RDP 2021-05: Central Bank Communication: One Size Does Not Fit All 3. Data

As noted above, there are 3 main dimensions to central bank communication that we are interested in: what is being communicated, how clearly it is being communicated and who it is being communicated to. The most obvious way to gather this data is the one we choose here: we ask a variety of people to rate the ease of reading and degree of reasoning of economic communication. More specifically, our data consists of 1,000 paragraphs of economic communication that survey respondents rated for their ease of reading and their degree of reasoning.[6] We collect this data using an online survey that was completed by staff at the RBA with varying levels of economic training.[7] For simplicity, we divide the audience into 2 broad groups: economists and non-economists.

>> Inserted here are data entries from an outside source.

/-! ### Soft errors (R376) -/

theorem markEntry {e : Structure} (h : Keeps s₀ s) : Keeps s₀ (markEntry s e) := by
  unfold Machine.markEntry
  split
  · exact h.modBankOf
  · exact h.modRegsOf
  · exact h.modRegsOf
  · exact h.modBank
  · exact h.modBank
  · exact h.modBank
  · exact h.modBank
  · exact h.modBank
  · exact h.modCore
  · exact h.modCore
  · exact h.modBank
  · exact h.modAux
  all_goals exact h

theorem spoilImages {f : Nat} (h : Keeps s₀ s) : Keeps s₀ (spoilImages s f) :=
  h.foldAll fun _ _ ht => ht.modCauxAt fun hk => hk.mapIf fun _ hi => hi

theorem frameError {f : Nat} (h : Keeps s₀ s) : Keeps s₀ (frameError s f) := by
  unfold Machine.frameError
  exact h.spoilImages.modMs.foldAll fun _ _ ht => ht.pageError

theorem uncorrected {e : Structure} (h : Keeps s₀ s) : Keeps s₀ (uncorrected s e) := by
  unfold Machine.uncorrected
  split
  · exact h.modDie
  · exact h.modCore
  · exact h.pageError
  · exact h.pageError
  · exact h.frameError
  · exact h
  · exact h
  · exact h
  · exact h
  · exact h
  all_goals exact h.markEntry

theorem execEccError {e : EccEvent} (h : Keeps s₀ s) : OutKeeps s₀ (execEccError e s) := by
  unfold Machine.execEccError
  split
  · trivial
  · extract_lets +onlyGivenNames _
    extract_lets t2
    have ht2 : Keeps s₀ t2 := h.frame
    split
    · exact ht2
    · exact ht2.uncorrected

/-! ### Cores and dies that leave (R16, R22, R271, R378) -/

theorem gangsBack {gone : CoreId → Bool} (h : Keeps s₀ s) : Keeps s₀ (gangsBack s gone) := by
  unfold Machine.gangsBack
  refine h.foldAll fun _ _ ht => ?_
  split
  · split
    · exact ht
    · exact (ht.foldAll (fun _ _ ht2 => ht2.modAux.modAux)).modInst
  all_goals exact ht

theorem rehome {c : CoreId} (h : Keeps s₀ s) : Keeps s₀ (rehome s c) := by
  unfold Machine.rehome
  extract_lets _ t t2 t3
  have ht : Keeps s₀ t := h.modCore
  have ht2 : Keeps s₀ t2 := ht.foldAll fun _ _ ht2 => ht2.modInst
  have ht3 : Keeps s₀ t3 := ht2.foldAll fun _ _ ht3 => ht3.enterEngine
  refine ht3.foldAll fun _ _ ht4 => ?_
  split
  · split
    · exact ht4.pushReady
    · exact ht4.modDisp
  · exact ht4

theorem clearQueues {c : CoreId} (h : Keeps s₀ s) : Keeps s₀ (clearQueues s c) := by
  unfold Machine.clearQueues
  extract_lets t
  have ht : Keeps s₀ t := by
    unfold t
    split
    · exact h.returnEntry.modCore
    all_goals exact h
  exact ht.rehome

theorem fenceCore {c : CoreId} (h : Keeps s₀ s) : Keeps s₀ (fenceCore s c) := by
  unfold Machine.fenceCore
  exact h.modCtl.gangsBack.clearQueues

theorem dropRequests {d : DieId} (h : Keeps s₀ s) : Keeps s₀ (dropRequests s d) := h.modMs

theorem failOutstanding {d : DieId} (h : Keeps s₀ s) : Keeps s₀ (failOutstanding s d) := by
  unfold Machine.failOutstanding
  exact h.foldAll fun _ _ ht => ht.failRequest

theorem loseDie {d : DieId} (h : Keeps s₀ s) : Keeps s₀ (loseDie s d) := by
  unfold Machine.loseDie
  extract_lets mine t t2 t3 t4 t5 t6 t7
  have ht3 : Keeps s₀ t3 := (h.foldAll fun _ _ hu => hu.abandonMove).modDie.failOutstanding.foldAll fun _ _ hu => hu.clearQueues
  have ht5 : Keeps s₀ t5 := (ht3.foldAll fun _ _ hu => hu.trapContext).gangsBack.dropRequests
  have ht6 : Keeps s₀ t6 := ht5.foldAll fun _ _ hu => (hu.modCoreAt fun _ => ⟨rfl, rfl⟩).modCtl
  exact ht6.modDie.resetLinks.loseOutbox

/-! ### Module reset (R381) -/

/-- Of the memory, module reset leaves what is past the device memory, and of boot it leaves the leaves that have signed (R381). -/
theorem moduleReset {cause : Nat} (h : Keeps s₀ s) : Keeps s₀ (moduleReset s cause) := by
  refine ⟨fun h0 => ?_, h.leaves, h.leaf⟩
  obtain ⟨hm, -, -⟩ := h.mem h0
  obtain ⟨-, hc, hx⟩ := memOk_reset
  exact ⟨Mem.wf_filter _ hm, hc, hx⟩

theorem execPowerOnReset (h : Keeps s₀ s) : OutKeeps s₀ (execPowerOnReset s) := h.moduleReset

theorem execModreset {value : Word} (h : Keeps s₀ s) : OutKeeps s₀ (execModreset value s) := by
  unfold Machine.execModreset
  split
  · exact h.moduleReset
  · exact h

theorem heartbeat (h : Keeps s₀ s) : OutKeeps s₀ (heartbeat s) := by
  unfold Machine.heartbeat
  extract_lets +onlyGivenNames _
  split
  · trivial
  · exact h.boot

theorem execHeartbeatTimeout (h : Keeps s₀ s) : OutKeeps s₀ (execHeartbeatTimeout s) := by
  unfold Machine.execHeartbeatTimeout
  split
  · exact h.moduleReset
  · trivial

/-! ### DIE_FAULT and DIE_RESET_DONE (R22 to R25) -/

theorem dieLost {d : DieId} (h : Keeps s₀ s) : Keeps s₀ (dieLost s d) := by
  unfold Machine.dieLost
  split
  · exact h.moduleReset
  · exact h.loseDie

theorem execDieFault {d : DieId} (h : Keeps s₀ s) : OutKeeps s₀ (execDieFault d s) := by
  unfold Machine.execDieFault
  split
  · exact h.dieLost
  · trivial

theorem poisonPage {x : CtxId} {l : Leaf} (h : Keeps s₀ s) : Keeps s₀ (poisonPage s x l) := by
  unfold Machine.poisonPage
  extract_lets t
  have ht : Keeps s₀ t := by
    unfold t
    split
    · split
      · exact h.dropMove
      · exact h.abandonMove
    · exact h
  exact ht.updateLeaf

theorem recoverFrames {d : DieId} (h : Keeps s₀ s) : Keeps s₀ (recoverFrames s d) := by
  unfold Machine.recoverFrames
  exact (h.foldAll (fun _ _ ht => ht.foldAll (fun _ _ ht2 => ht2.poisonPage))).foldAll fun _ _ ht => ht.freeFrame

theorem loseDram {hashed : List (Nat × Nat)} {d : DieId} (h : Keeps s₀ s) : Keeps s₀ (loseDram s hashed d) := by
  unfold Machine.loseDram
  exact h.frame.modMsAt fun hw => Mem.wf_writeCells _ (Mem.wf_filter _ hw)

theorem execDieResetDone {d : DieId} {pass : Bool} (h : Keeps s₀ s) : OutKeeps s₀ (execDieResetDone d pass s) := by
  unfold Machine.execDieResetDone
  split
  · trivial
  · extract_lets +onlyGivenNames _ t t2 _ _ t4 t5
    have ht : Keeps s₀ t := h.publishAll.recoverFrames
    have ht2 : Keeps s₀ t2 := ht.publishAll.loseDram
    have ht4 : Keeps s₀ t4 := ht2.frame
    have ht5 : Keeps s₀ t5 := ht4.modDie
    split
    · exact ht5.modDie.trainLinks
    · exact ht5.modDie.boot

/-! ### TARGETED_SELFTEST (R323, R377) -/

theorem retireRow {f : Nat} (h : Keeps s₀ s) : Keeps s₀ (retireRow s f) := by
  unfold Machine.retireRow
  split
  · exact h.frame
  · exact h.withdrawFrame

theorem retireStructure {e : Structure} (h : Keeps s₀ s) : Keeps s₀ (retireStructure s e) := by
  unfold Machine.retireStructure
  split
  · split
    · exact h.retireRow
    · exact h
  · exact h.retireRow
  · exact h.markGroup
  · split
    · exact h.dieLost
    · exact h
  · exact h.modDie
  · exact h.modCore
  · exact h
  · exact h
  · exact h
  · exact h
  all_goals exact h.fenceCore

theorem execTargetedSelftest {e : Structure} {pass : Bool} (h : Keeps s₀ s) :
    OutKeeps s₀ (execTargetedSelftest e pass s) := by
  unfold Machine.execTargetedSelftest
  split
  · trivial
  · extract_lets +onlyGivenNames _
    extract_lets +onlyGivenNames t2
    have ht2 : Keeps s₀ t2 := h.frame
    split
    · exact ht2
    · exact ht2.frame.retireStructure

end Keeps

end Sys2Proof.Machine
end

section
/-! Special registers, the budget, the calendar and boot keep the canonical form; a report uses at most one leaf more. -/

namespace Sys2Proof.Machine

open Sys2Proof

variable {s₀ s t : State}

namespace Keeps

/-! ### Special registers (R100, R101, R108) -/

theorem execGets {w : WordF} (h : Keeps s₀ s) : OutKeeps s₀ (execGets w s) :=
  h.runWord fun _ _ ht => ht.takeSources.bind fun _ _ => ht.raise.when <| ht.writeScalar.donePop

theorem execSets {w : WordF} (h : Keeps s₀ s) : OutKeeps s₀ (execSets w s) := by
  unfold Machine.execSets
  extract_lets _
  exact h.runWord fun _ _ ht => ht.takeSources.bind fun _ _ => ht.raise.when <| ht.modBankOf.donePop

theorem trapForm {w : WordF} {brk : Bool} (h : Keeps s₀ s) : OutKeeps s₀ (trapForm w brk s) := by
  unfold Machine.trapForm
  exact h.runWord fun _ _ ht => ht.takeSources.bind fun _ _ => ht.raise

theorem execTrap {w : WordF} (h : Keeps s₀ s) : OutKeeps s₀ (execTrap w s) := h.trapForm

theorem execBrk {w : WordF} (h : Keeps s₀ s) : OutKeeps s₀ (execBrk w s) := h.trapForm

theorem execCyc {w : WordF} (h : Keeps s₀ s) : OutKeeps s₀ (execCyc w s) := h.scalarForm

theorem execPerf {w : WordF} (h : Keeps s₀ s) : OutKeeps s₀ (execPerf w s) := h.scalarForm

/-! ### TUNEQ (R330) -/

theorem execTuneq {w : WordF} (h : Keeps s₀ s) : OutKeeps s₀ (execTuneq w s) := h.scalarForm

theorem execSync {w : WordF} (h : Keeps s₀ s) : OutKeeps s₀ (execSync w s) := h.runB fun _ _ ht => ht.done

/-! ### Facility time and the target (R307 to R310) -/

theorem sumTarget (h : Keeps s₀ s) : Keeps s₀ (sumTarget s) := by
  unfold Machine.sumTarget
  exact h.frame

While there will undoubtedly be a range of understanding within those groups, and we do gather more fine-grained estimates of people's economic literacy, the largest differences in perception are likely to exist between these groups, so we focus on that in this study.

We discuss the reasons for various choices we made in the survey below. You can find a sample survey in this link (https://www.surveymonkey.com/r/EC_G1).[8]

3.1 Survey design

3.1.1 Sample paragraphs

Our survey asks respondents to rate the ease of reading and degree of reasoning in 10 paragraphs that are randomly selected from a set of 1,000. We chose to focus on paragraphs as these are a natural unit of written communication that are meant to present a single thought or idea that is also not too long and not too short. It was felt that single sentences would strip too much context from the writing and make evaluation of the readability and reasoning more difficult.[9] On the other hand, asking people to read longer bodies of text would increase the response burden – consequently reducing the size of our dataset – and magnify the difficulties associated with converting the text into structured data.

The corpus of 1,000 paragraphs was selected randomly from a large number of publications from different sources including both central bank and non-central bank documents. This was done to ensure that our sample paragraphs include a variety of writing styles and economic topics and, thus, could provide a good amount of variation in the data. Given our focus on RBA communication, half of the sample paragraphs are from RBA publications, which include the SMP (2006–19), speeches (2018 and 2019), and Bulletin articles (2017–19). Another 20 per cent of the sample is from Bank of England (BoE) publications, including the Inflation Report (2014–19) and speeches (2019). We chose to include writing from another central bank as a way of including a different style of writing in our sample while keeping the underlying content relatively similar. The remaining 30 per cent is from non-central bank documents, including a number of reports published by the Grattan Institute, an economic policy think tank, and various articles from The Economist. These documents allowed us to include a wider variety of economic topics as well as writing styles in our training sample. See Table 1 for more details.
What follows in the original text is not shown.